DATA SUPPLIED ▸
/-- A store, atomic or near-memory atomic reaches its ordering point ahead of earlier accesses of its warp where no scope that orders
them encloses the device. Parties outside the scope see it first, and those within it wait with its bytes for the earlier ones; only one
warp is ahead of its order at a time, so that no two wait for one another (R18, R263; log 54). -/
def State.overtake (s0 : State) (id : Nat) : Out :=
  let s := s0.settleFor id
  match s.accessById id with
  | none => .refused (.notEnabled "ACCESS_PERFORMED")
  | some y =>
    let xs := s.overtaken y
    let fs := (s.issuedBefore y).filterMap fun p => match p with
      | .fence f => if f.narrow y.warp xs then some f else none
      | .access _ => none
    let rest : State := { s with pending := s.pending.filter fun p => match p with
      | .access x => !xs.contains x.id
      | .fence f => !fs.contains f }
    let scope := s.orderScope y xs fs
    if !y.glob || y.kind.onBar || y.kind.reads || y.commit.isSome || 5 ≤ scope || xs.isEmpty || s.passes.any (·.warp ≠ y.warp) then
      .refused (.notEnabled "ACCESS_PERFORMED")
    else match (if y.kind.near then rest.sendNear y else if rest.mayPerform y then some (rest.performAccess y) else none) with
      | none => .refused (.notEnabled "ACCESS_PERFORMED")
      | some t => .next ({ t with
          pending := s.pending.filterMap fun p => if p.id = y.id then t.pending.find? (fun q => q.id = y.id) else some p
          passes := s.passes ++ y.lanes.map fun l => ⟨y.warp, xs, scope, l.pa, y.size⟩ } : State).settle

end Sys2Proof.Machine
end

DIRECTIONS FOR THIS TASK ▸ Copy every line of the records word for word.

YOUR SOLUTION ▸
/-- A store, atomic or near-memory atomic reaches its ordering point ahead of earlier accesses of its warp where no scope that orders
them encloses the device. Parties outside the scope see it first, and those within it wait with its bytes for the earlier ones; only one
warp is ahead of its order at a time, so that no two wait for one another (R18, R263; log 54). -/
def State.overtake (s0 : State) (id : Nat) : Out :=
  let s := s0.settleFor id
  match s.accessById id with
  | none => .refused (.notEnabled "ACCESS_PERFORMED")
  | some y =>
    let xs := s.overtaken y
    let fs := (s.issuedBefore y).filterMap fun p => match p with
      | .fence f => if f.narrow y.warp xs then some f else none
      | .access _ => none
    let rest : State := { s with pending := s.pending.filter fun p => match p with
      | .access x => !xs.contains x.id
      | .fence f => !fs.contains f }
    let scope := s.orderScope y xs fs
    if !y.glob || y.kind.onBar || y.kind.reads || y.commit.isSome || 5 ≤ scope || xs.isEmpty || s.passes.any (·.warp ≠ y.warp) then
      .refused (.notEnabled "ACCESS_PERFORMED")
    else match (if y.kind.near then rest.sendNear y else if rest.mayPerform y then some (rest.performAccess y) else none) with
      | none => .refused (.notEnabled "ACCESS_PERFORMED")
      | some t => .next ({ t with
          pending := s.pending.filterMap fun p => if p.id = y.id then t.pending.find? (fun q => q.id = y.id) else some p
          passes := s.passes ++ y.lanes.map fun l => ⟨y.warp, xs, scope, l.pa, y.size⟩ } : State).settle

end Sys2Proof.Machine
end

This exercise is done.